• YOUR OBJECTIVE: Transcribe only the part of the listing below that begins at the line containing "(R371, R373). -/" and runs to its final line, keeping both ends.

* * * * * * *

/-- Objects of R370 in range 0x1100 to 0x11FF. -/
def rowsR370_11 : List ObjRow :=
  [
    ⟨0x1100, 0x1100, 0x01, 0x01, .octets, 6, .const, 0, 0, 0⟩
  , ⟨0x1100, 0x1100, 0x02, 0x02, .uint, 1, .ro, 0, 0, 0⟩
  , ⟨0x1100, 0x1100, 0x03, 0x03, .uint, 1, .ro, 0, 0, 0⟩
  , ⟨0x1100, 0x1100, 0x04, 0x04, .uint, 2, .rw, 0, 0, 4094⟩
  , ⟨0x1100, 0x1100, 0x05, 0x05, .uint, 1, .rw, 3, 0, 255⟩
  , ⟨0x1100, 0x1100, 0x06, 0x06, .uint, 8, .ro, 0, 0, 0⟩
  , ⟨0x1100, 0x1100, 0x07, 0x07, .uint, 8, .ro, 0, 0, 0⟩
  , ⟨0x1100, 0x1100, 0x08, 0x08, .uint, 8, .ro, 0, 0, 0⟩
  , ⟨0x1100, 0x1100, 0x09, 0x09, .uint, 8, .ro, 0, 0, 0⟩
  , ⟨0x1101, 0x1101, 0x01, 0x01, .octets, 16, .rw, 0, 0, 0⟩
  , ⟨0x1101, 0x1101, 0x02, 0x02, .uint, 1, .rw, 64, 1, 128⟩
  , ⟨0x1101, 0x1101, 0x03, 0x03, .octets, 16, .rw, 0, 0, 0⟩
  , ⟨0x1101, 0x1101, 0x04, 0x04, .octets, 16, .ro, 0, 0, 0⟩
  , ⟨0x1101, 0x1101, 0x05, 0x05, .uint, 1, .rw, 26, 0, 63⟩
  , ⟨0x1101, 0x1101, 0x06, 0x06, .uint, 1, .rw, 16, 0, 63⟩
  , ⟨0x1101, 0x1101, 0x07, 0x07, .uint, 1, .rw, 16, 0, 63⟩
  , ⟨0x1101, 0x1101, 0x08, 0x08, .uint, 1, .rw, 46, 0, 63⟩
  , ⟨0x1101, 0x1101, 0x09, 0x09, .uint, 1, .rw, 10, 0, 63⟩
  , ⟨0x1102, 0x1102, 0x01, 0x01, .octets, 16, .rw, 0, 0, 0⟩
  , ⟨0x1102, 0x1102, 0x02, 0x02, .uint, 2, .rw, 0xbeb5, 0, 65535⟩
  , ⟨0x1102, 0x1102, 0x03, 0x03, .bool, 1, .rw, 0, 0, 1⟩
  , ⟨0x1103, 0x1103, 0x01, 0x01, .uint, 1, .rwf, 1, 1, 64⟩
  , ⟨0x1104, 0x1104, 0x01, 0x01, .uint, 1, .rw, 0, 0, 255⟩
  , ⟨0x1104, 0x1104, 0x02, 0x02, .uint, 1, .ro, 0, 0, 0⟩
  , ⟨0x1104, 0x1104, 0x03, 0x03, .int, 8, .ro, 0, 0, 0⟩
  , ⟨0x1104, 0x1104, 0x04, 0x04, .octets, 8, .ro, 0, 0, 0⟩
  , ⟨0x1105, 0x1105, 0x01, 0x01, .uint, 8, .ro, 0, 0, 0⟩
  , ⟨0x1105, 0x1105, 0x02, 0x02, .uint, 8, .ro, 0, 0, 0⟩
  , ⟨0x1105, 0x1105, 0x03, 0x03, .uint, 8, .ro, 0, 0, 0⟩
  , ⟨0x1105, 0x1105, 0x04, 0x04, .uint, 1, .ro, 0, 0, 0⟩
  , ⟨0x1110, 0x1110, 0x01, 0x01, .uint, 1, .rw, 0, 0, 255⟩
  , ⟨0x1111, 0x1111, 0x01, 0x01, .uint, 2, .rw, 0xffff, 0, 65535⟩
  , ⟨0x1111, 0x1111, 0x02, 0x02, .uint, 2, .rw, 64, 64, 32768⟩
  , ⟨0x1111, 0x1111, 0x03, 0x03, .uint, 2, .rw, 64, 64, 32768⟩
  , ⟨0x1111, 0x1111, 0x04, 0x04, .uint, 4, .ro, 0, 0, 0⟩
  , ⟨0x1111, 0x1111, 0x05, 0x05, .uint, 4, .rw, 0, 0, 4294967295⟩
  , ⟨0x1111, 0x1111, 0x06, 0x06, .octets, 16, .rw, 0, 0, 0⟩
  , ⟨0x1111, 0x1111, 0x07, 0x07, .uint, 8, .rw, 0, 0, 18446744073709551615⟩
  , ⟨0x1111, 0x1111, 0x08, 0x08, .uint, 4, .rw, 0, 0, 4294967295⟩
  , ⟨0x1111, 0x1111, 0x09, 0x09, .bool, 1, .rw, 0, 0, 1⟩
  , ⟨0x1111, 0x1111, 0x0A, 0x0A, .uint, 8, .ro, 0, 0, 0⟩
  , ⟨0x1111, 0x1111, 0x0B, 0x0B, .uint, 4, .ro, 0, 0, 0⟩
  , ⟨0x1111, 0x1111, 0x0C, 0x0C, .uint, 4, .rw, 0x100000, 0, 67108864⟩
  , ⟨0x1111, 0x1111, 0x0D, 0x0D, .uint, 1, .ro, 0, 0, 0⟩
  , ⟨0x1111, 0x1111, 0x0E, 0x0E, .uint, 8, .ro, 0, 0, 0⟩
  , ⟨0x1111, 0x1111, 0x0F, 0x0F, .uint, 1, .ro, 64, 0, 0⟩
  , ⟨0x1111, 0x1111, 0x10, 0x10, .uint, 4, .rw, 0, 0, 4294967295⟩
  ]

/-- Objects of R382 in range 0x1000 to 0x10FF. -/
def rowsR382_10 : List ObjRow :=
  [
    ⟨0x1000, 0x1000, 0x01, 0x01, .str, 64, .const, 0, 0, 0⟩
  , ⟨0x1000, 0x1000, 0x02, 0x02, .str, 64, .const, 0, 0, 0⟩
  , ⟨0x1000, 0x1000, 0x03, 0x03, .octets, 16, .const, 0, 0, 0⟩
  , ⟨0x1000, 0x1000, 0x04, 0x04, .uint, 2, .const, 0, 0, 0⟩
  , ⟨0x1000, 0x1000, 0x05, 0x05, .uint, 4, .const, 0, 0, 0⟩
  , ⟨0x1000, 0x1000, 0x06, 0x06, .uint, 4, .ro, 0, 0, 0⟩
  , ⟨0x1000, 0x1000, 0x07, 0x07, .octets, 64, .ro, 0, 0, 0⟩
  , ⟨0x1000, 0x1000, 0x08, 0x08, .uint, 1, .ro, 3, 0, 0⟩
  , ⟨0x1000, 0x1000, 0x09, 0x09, .uint, 1, .ro, 0, 0, 0⟩
  , ⟨0x1000, 0x1000, 0x0A, 0x0A, .uint, 8, .ro, 0, 0, 0⟩
  , ⟨0x1000, 0x1000, 0x0B, 0x0B, .uint, 4, .ro, 0, 0, 0⟩
  ]

/-- Objects of R383 in range 0x1400 to 0x14FF. -/
def rowsR383_14 : List ObjRow :=
  [
    ⟨0x1400, 0x1400, 0x01, 0x01, .uint, 1, .ro, 0, 0, 0⟩
  , ⟨0x1400, 0x1400, 0x02, 0x02, .uint, 1, .ro, 0, 0, 0⟩
  , ⟨0x1400, 0x1400, 0x03, 0x03, .uint, 1, .rw, 255, 0, 255⟩
  , ⟨0x1400, 0x1400, 0x04, 0x04, .uint, 1, .rw, 0, 0, 3⟩
  , ⟨0x1400, 0x1400, 0x05, 0x05, .domain, 65536, .wo, 0, 0, 0⟩
  , ⟨0x1400, 0x1400, 0x06, 0x06, .uint, 1, .ro, 0, 0, 0⟩
  , ⟨0x1400, 0x1400, 0x07, 0x0A, .octets, 64, .ro, 0, 0, 0⟩
  , ⟨0x1400, 0x1400, 0x0B, 0x0B, .uint, 1, .wo, 0, 1, 2⟩
  , ⟨0x1400, 0x1400, 0x0C, 0x0C, .domain, 33554432, .wo, 0, 0, 0⟩
  , ⟨0x1400, 0x1400, 0x0D, 0x0D, .uint, 1, .ro, 0, 0, 0⟩
  ]

/-- Objects of R384 in range 0x1800 to 0x18FF. -/
def rowsR384_18 : List ObjRow :=
  [
    ⟨0x1800, 0x1800, 0x01, 0x01, .uint, 1, .ro, 0, 0, 0⟩
  , ⟨0x1800, 0x1800, 0x02, 0x02, .uint, 8, .ro, 0, 0, 0⟩
  , ⟨0x1800, 0x1800, 0x03, 0x03, .uint, 8, .ro, 0, 0, 0⟩
  , ⟨0x1800, 0x1800, 0x04, 0x04, .uint, 8, .ro, 0, 0, 0⟩
  , ⟨0x1810, 0x1817, 0x01, 0x01, .uint, 4, .rw, 0, 0, 4294967295⟩
  , ⟨0x1810, 0x1817, 0x02, 0x02, .bool, 1, .ro, 0, 0, 0⟩
  , ⟨0x1818, 0x181F, 0x01, 0x01, .uint, 4, .ro, 0, 0, 0⟩
  , ⟨0x1818, 0x181F, 0x02, 0x02, .uint, 1, .w1c, 0, 0, 1⟩
  ]

/-- Objects of R385 in range 0x2000 to 0x20FF. -/
def rowsR385_20 : List ObjRow :=
  [
    ⟨0x2000, 0x2000, 0x01, 0x01, .uint, 2, .ro, 0, 0, 0⟩
  , ⟨0x2000, 0x2000, 0x02, 0x02, .uint, 2, .rwf, 1100, 300, 1100⟩
  , ⟨0x2000, 0x2000, 0x03, 0x03, .uint, 2, .ro, 0, 0, 0⟩
  , ⟨0x2000, 0x2000, 0x04, 0x04, .uint, 2, .rwf, 1800, 600, 1800⟩
  , ⟨0x2000, 0x2000, 0x05, 0x05, .uint, 1, .ro, 0, 0, 0⟩
  , ⟨0x2000, 0x2000, 0x06, 0x06, .uint, 8, .ro, 0, 0, 0⟩
  , ⟨0x2000, 0x2000, 0x07, 0x07, .uint, 8, .ro, 0, 0, 0⟩
  , ⟨0x2000, 0x2000, 0x08, 0x08, .uint, 2, .ro, 0, 0, 0⟩
  , ⟨0x2000, 0x2000, 0x09, 0x09, .uint, 1, .ro, 0, 0, 0⟩
  , ⟨0x2000, 0x2000, 0x0A, 0x0A, .uint, 8, .ro, 0, 0, 0⟩
  , ⟨0x2001, 0x2001, 0x01, 0x10, .uint, 2, .ro, 0, 0, 0⟩
  , ⟨0x2002, 0x2002, 0x01, 0x10, .uint, 2, .ro, 0, 0, 0⟩
  , ⟨0x2003, 0x2003, 0x01, 0x64, .uint, 1, .ro, 0, 0, 0⟩
  ]

/-- Objects of R386 in range 0x2100 to 0x21FF. -/
def rowsR386_21 : List ObjRow :=
  [
    ⟨0x2100, 0x2100, 0x01, 0x40, .uint, 2, .ro, 0, 0, 0⟩
  , ⟨0x2101, 0x2101, 0x01, 0x3F, .uint, 1, .rwf, 0, 0, 62⟩
  , ⟨0x2101, 0x2101, 0x40, 0x40, .uint, 1, .const, 0, 0, 0⟩
  , ⟨0x2102, 0x2102, 0x01, 0x18, .int, 4, .ro, 0, 0, 0⟩
  , ⟨0x2102, 0x2102, 0x19, 0x1C, .int, 4, .ro, 0, 0, 0⟩
  , ⟨0x2103, 0x2103, 0x01, 0x01, .int, 4, .ro, 0, 0, 0⟩
  , ⟨0x2103, 0x2103, 0x02, 0x02, .int, 4, .const, 9500, 0, 0⟩
  , ⟨0x2103, 0x2103, 0x03, 0x03, .int, 4, .const, 0x27d8, 0, 0⟩
  , ⟨0x2103, 0x2103, 0x04, 0x04, .int, 4, .const, 0x2cec, 0, 0⟩
  , ⟨0x2103, 0x2103, 0x05, 0x05, .uint, 1, .w1c, 0, 0, 15⟩
  , ⟨0x2103, 0x2103, 0x06, 0x06, .uint, 1, .ro, 0, 0, 0⟩
  , ⟨0x2103, 0x2103, 0x07, 0x07, .uint, 8, .ro, 0, 0, 0⟩
  , ⟨0x2103, 0x2103, 0x08, 0x08, .uint, 8, .ro, 0, 0, 0⟩
  , ⟨0x2103, 0x2103, 0x09, 0x09, .uint, 8, .ro, 0, 0, 0⟩
  ]

/-- Objects of R387 in range 0x2200 to 0x22FF. -/
def rowsR387_22 : List ObjRow :=
  [
    ⟨0x2200, 0x2200, 0x01, 0x01, .uint, 1, .rwf, 0, 0, 1⟩
  , ⟨0x2200, 0x2200, 0x02, 0x02, .uint, 2, .rwf, 128, 8, 1024⟩
  , ⟨0x2200, 0x2200, 0x03, 0x03, .uint, 1, .ro, 255, 0, 0⟩
  , ⟨0x2200, 0x2200, 0x04, 0x04, .uint, 8, .ro, 0, 0, 0⟩
  , ⟨0x2200, 0x2200, 0x05, 0x05, .uint, 8, .ro, 0, 0, 0⟩
  , ⟨0x2201, 0x2201, 0x01, 0x08, .uint, 8, .ro, 0, 0, 0⟩
  ]

/-- Objects of R388 in range 0x7000 to 0x70FF. -/
def rowsR388_70 : List ObjRow :=
  [
    ⟨0x7000, 0x7000, 0x01, 0x01, .uint, 4, .ro, 0, 0, 0⟩
  , ⟨0x7000, 0x7000, 0x02, 0x02, .uint, 4, .ro, 0, 0, 0⟩
  , ⟨0x7000, 0x7000, 0x03, 0x03, .uint, 4, .rw, 0, 0, 4294967295⟩
  , ⟨0x7000, 0x7000, 0x04, 0x04, .domain, 16384, .ro, 0, 0, 0⟩
  , ⟨0x7000, 0x7000, 0x05, 0x05, .uint, 1, .wo, 0, 1, 1⟩
  , ⟨0x7001, 0x7001, 0x01, 0x01, .uint, 8, .ro, 0, 0, 0⟩
  , ⟨0x7001, 0x7001, 0x02, 0x02, .uint, 8, .ro, 0, 0, 0⟩
  , ⟨0x7001, 0x7001, 0x03, 0x03, .uint, 8, .ro, 0, 0, 0⟩
  , ⟨0x7001, 0x7001, 0x04, 0x04, .uint, 8, .ro, 0, 0, 0⟩
  , ⟨0x7001, 0x7001, 0x05, 0x05, .uint, 8, .ro, 0, 0, 0⟩
  , ⟨0x7001, 0x7001, 0x06, 0x06, .uint, 4, .ro, 0, 0, 0⟩
  , ⟨0x7001, 0x7001, 0x07, 0x07, .uint, 1, .ro, 0, 0, 0⟩
  , ⟨0x7001, 0x7001, 0x08, 0x08, .uint, 8, .ro, 0, 0, 0⟩
  , ⟨0x7002, 0x7002, 0x01, 0x01, .uint, 1, .rwf, 4, 1, 255⟩
  , ⟨0x7002, 0x7002, 0x02, 0x02, .uint, 4, .rwf, 0x9502f9, 1024, 4294967295⟩
  , ⟨0x7002, 0x7002, 0x03, 0x03, .uint, 1, .rwf, 3, 1, 255⟩
  , ⟨0x7002, 0x7002, 0x04, 0x04, .uint, 8, .rwf, 0x13a52453c0, 0, 18446744073709551615⟩
  , ⟨0x7002, 0x7002, 0x05, 0x05, .uint, 1, .wo, 0, 1, 1⟩
  , ⟨0x7003, 0x7003, 0x01, 0x01, .bool, 1, .rwf, 0, 0, 1⟩
  , ⟨0x7003, 0x7003, 0x02, 0x02, .uint, 2, .wo, 0, 0, 1023⟩
  ]

/-- Objects of R389 in range 0x7800 to 0x78FF. -/
def rowsR389_78 : List ObjRow :=
  [
    ⟨0x7800, 0x7800, 0x01, 0x01, .domain, 16384, .ro, 0, 0, 0⟩
  , ⟨0x7800, 0x7800, 0x02, 0x02, .uint, 1, .ro, 0, 0, 0⟩
  , ⟨0x7800, 0x7800, 0x03, 0x03, .octets, 64, .ro, 0, 0, 0⟩
  , ⟨0x7800, 0x7800, 0x04, 0x04, .uint, 1, .ro, 0, 0, 0⟩
  , ⟨0x7800, 0x7800, 0x05, 0x05, .uint, 8, .ro, 0, 0, 0⟩
  , ⟨0x7800, 0x7800, 0x06, 0x06, .uint, 8, .ro, 0, 0, 0⟩
  , ⟨0x7800, 0x7800, 0x07, 0x07, .uint, 8, .ro, 0, 0, 0⟩
  , ⟨0x7800, 0x7800, 0x08, 0x08, .uint, 1, .wo, 0, 0, 63⟩
  , ⟨0x7801, 0x7801, 0x01, 0x10, .uint, 8, .ro, 0, 0, 0⟩
  ]

/-- Objects of R390 in range 0x7F00 to 0x7FFF. -/
def rowsR390_7F : List ObjRow :=
  [
    ⟨0x7F00, 0x7F00, 0x01, 0x01, .uint, 1, .rw, 0, 0, 4⟩
  , ⟨0x7F00, 0x7F00, 0x02, 0x02, .uint, 4, .rw, 0xee6b3, 64, 9765625⟩
  , ⟨0x7F00, 0x7F00, 0x03, 0x03, .uint, 8, .ro, 0, 0, 0⟩
  , ⟨0x7F10, 0x7F15, 0x01, 0x01, .uint, 1, .rw, 0, 0, 4⟩
  , ⟨0x7F10, 0x7F15, 0x02, 0x02, .uint, 8, .ro, 0, 0, 0⟩
  , ⟨0x7F10, 0x7F15, 0x03, 0x03, .uint, 8, .ro, 0, 0, 0⟩
  , ⟨0x7F20, 0x7F27, 0x01, 0x01, .uint, 2, .rw, 0, 0, 65535⟩
  , ⟨0x7F20, 0x7F27, 0x02, 0x02, .uint, 8, .ro, 0, 0, 0⟩
  , ⟨0x7F30, 0x7F33, 0x01, 0x01, .uint, 1, .rw, 0, 0, 2⟩
  , ⟨0x7F30, 0x7F33, 0x02, 0x02, .uint, 8, .ro, 0, 0, 0⟩
  , ⟨0x7F34, 0x7F3B, 0x01, 0x01, .uint, 1, .rw, 0, 0, 2⟩
  , ⟨0x7F34, 0x7F3B, 0x02, 0x02, .uint, 8, .ro, 0, 0, 0⟩
  , ⟨0x7F40, 0x7F40, 0x01, 0x01, .uint, 1, .rw, 0, 0, 1⟩
  , ⟨0x7F40, 0x7F40, 0x02, 0x02, .uint, 1, .rw, 0, 0, 7⟩
  , ⟨0x7F40, 0x7F40, 0x03, 0x03, .uint, 1, .wo, 0, 1, 1⟩
  , ⟨0x7F40, 0x7F40, 0x04, 0x04, .uint, 1, .ro, 0, 0, 0⟩
  , ⟨0x7F40, 0x7F40, 0x05, 0x05, .uint, 4, .ro, 0, 0, 0⟩
  ]

/-- Every row of the dictionary (R373). -/
def objRows : List ObjRow :=
  rowsR55_12 ++
  rowsR92_41 ++
  rowsR120_41 ++
  rowsR121_42 ++
  rowsR122_22 ++
  rowsR144_41 ++
  rowsR166_41 ++
  rowsR167_42 ++
  rowsR199_40 ++
  rowsR228_32 ++
  rowsR266_60 ++
  rowsR293_50 ++
  rowsR294_51 ++
  rowsR295_60 ++
  rowsR345_30 ++
  rowsR346_31 ++
  rowsR370_11 ++
  rowsR382_10 ++
  rowsR383_14 ++
  rowsR384_18 ++
  rowsR385_20 ++
  rowsR386_21 ++
  rowsR387_22 ++
  rowsR388_70 ++
  rowsR389_78 ++
  rowsR390_7F

/-- The row that holds an object, or none where it is absent (R371, R373). -/
def objRow (index sub : Nat) : Option ObjRow :=
  objRows.find? fun r => decide (r.lo ≤ index ∧ index ≤ r.hi ∧ r.subLo ≤ sub ∧ sub ≤ r.subHi)

/-- The highest subindex present in an index; 0 where the index holds no object (R371). -/
def highestSub (index : Nat) : Nat :=
  objRows.foldl (fun m r => if r.lo ≤ index ∧ index ≤ r.hi then max m r.subHi else m) 0

/-- The key of an object in the stores: the instance selects a ring for index 0x1111 and a context for 0x5021 and is 0
elsewhere. -/
def objKey (index sub inst : Nat) : Nat := inst * 0x1000000 + index * 0x100 + sub

/-- The tabulated default of the object with a key. Sequence entry e holds channel e (R410). -/
def objDefault (key : Nat) : Nat :=
  let index := key / 0x100 % 0x10000
  let sub := key % 0x100
  if index = 0x2101 then sub - 1
  else match objRow index sub with
    | some r => r.dflt
    | none => 0

end Sys2Proof.Machine
end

* * * * * * *

• TASK SOLUTION:
/-- The row that holds an object, or none where it is absent (R371, R373). -/
def objRow (index sub : Nat) : Option ObjRow :=
  objRows.find? fun r => decide (r.lo ≤ index ∧ index ≤ r.hi ∧ r.subLo ≤ sub ∧ sub ≤ r.subHi)

/-- The highest subindex present in an index; 0 where the index holds no object (R371). -/
def highestSub (index : Nat) : Nat :=
  objRows.foldl (fun m r => if r.lo ≤ index ∧ index ≤ r.hi then max m r.subHi else m) 0

/-- The key of an object in the stores: the instance selects a ring for index 0x1111 and a context for 0x5021 and is 0
elsewhere. -/
def objKey (index sub inst : Nat) : Nat := inst * 0x1000000 + index * 0x100 + sub

/-- The tabulated default of the object with a key. Sequence entry e holds channel e (R410). -/
def objDefault (key : Nat) : Nat :=
  let index := key / 0x100 % 0x10000
  let sub := key % 0x100
  if index = 0x2101 then sub - 1
  else match objRow index sub with
    | some r => r.dflt
    | none => 0

end Sys2Proof.Machine
end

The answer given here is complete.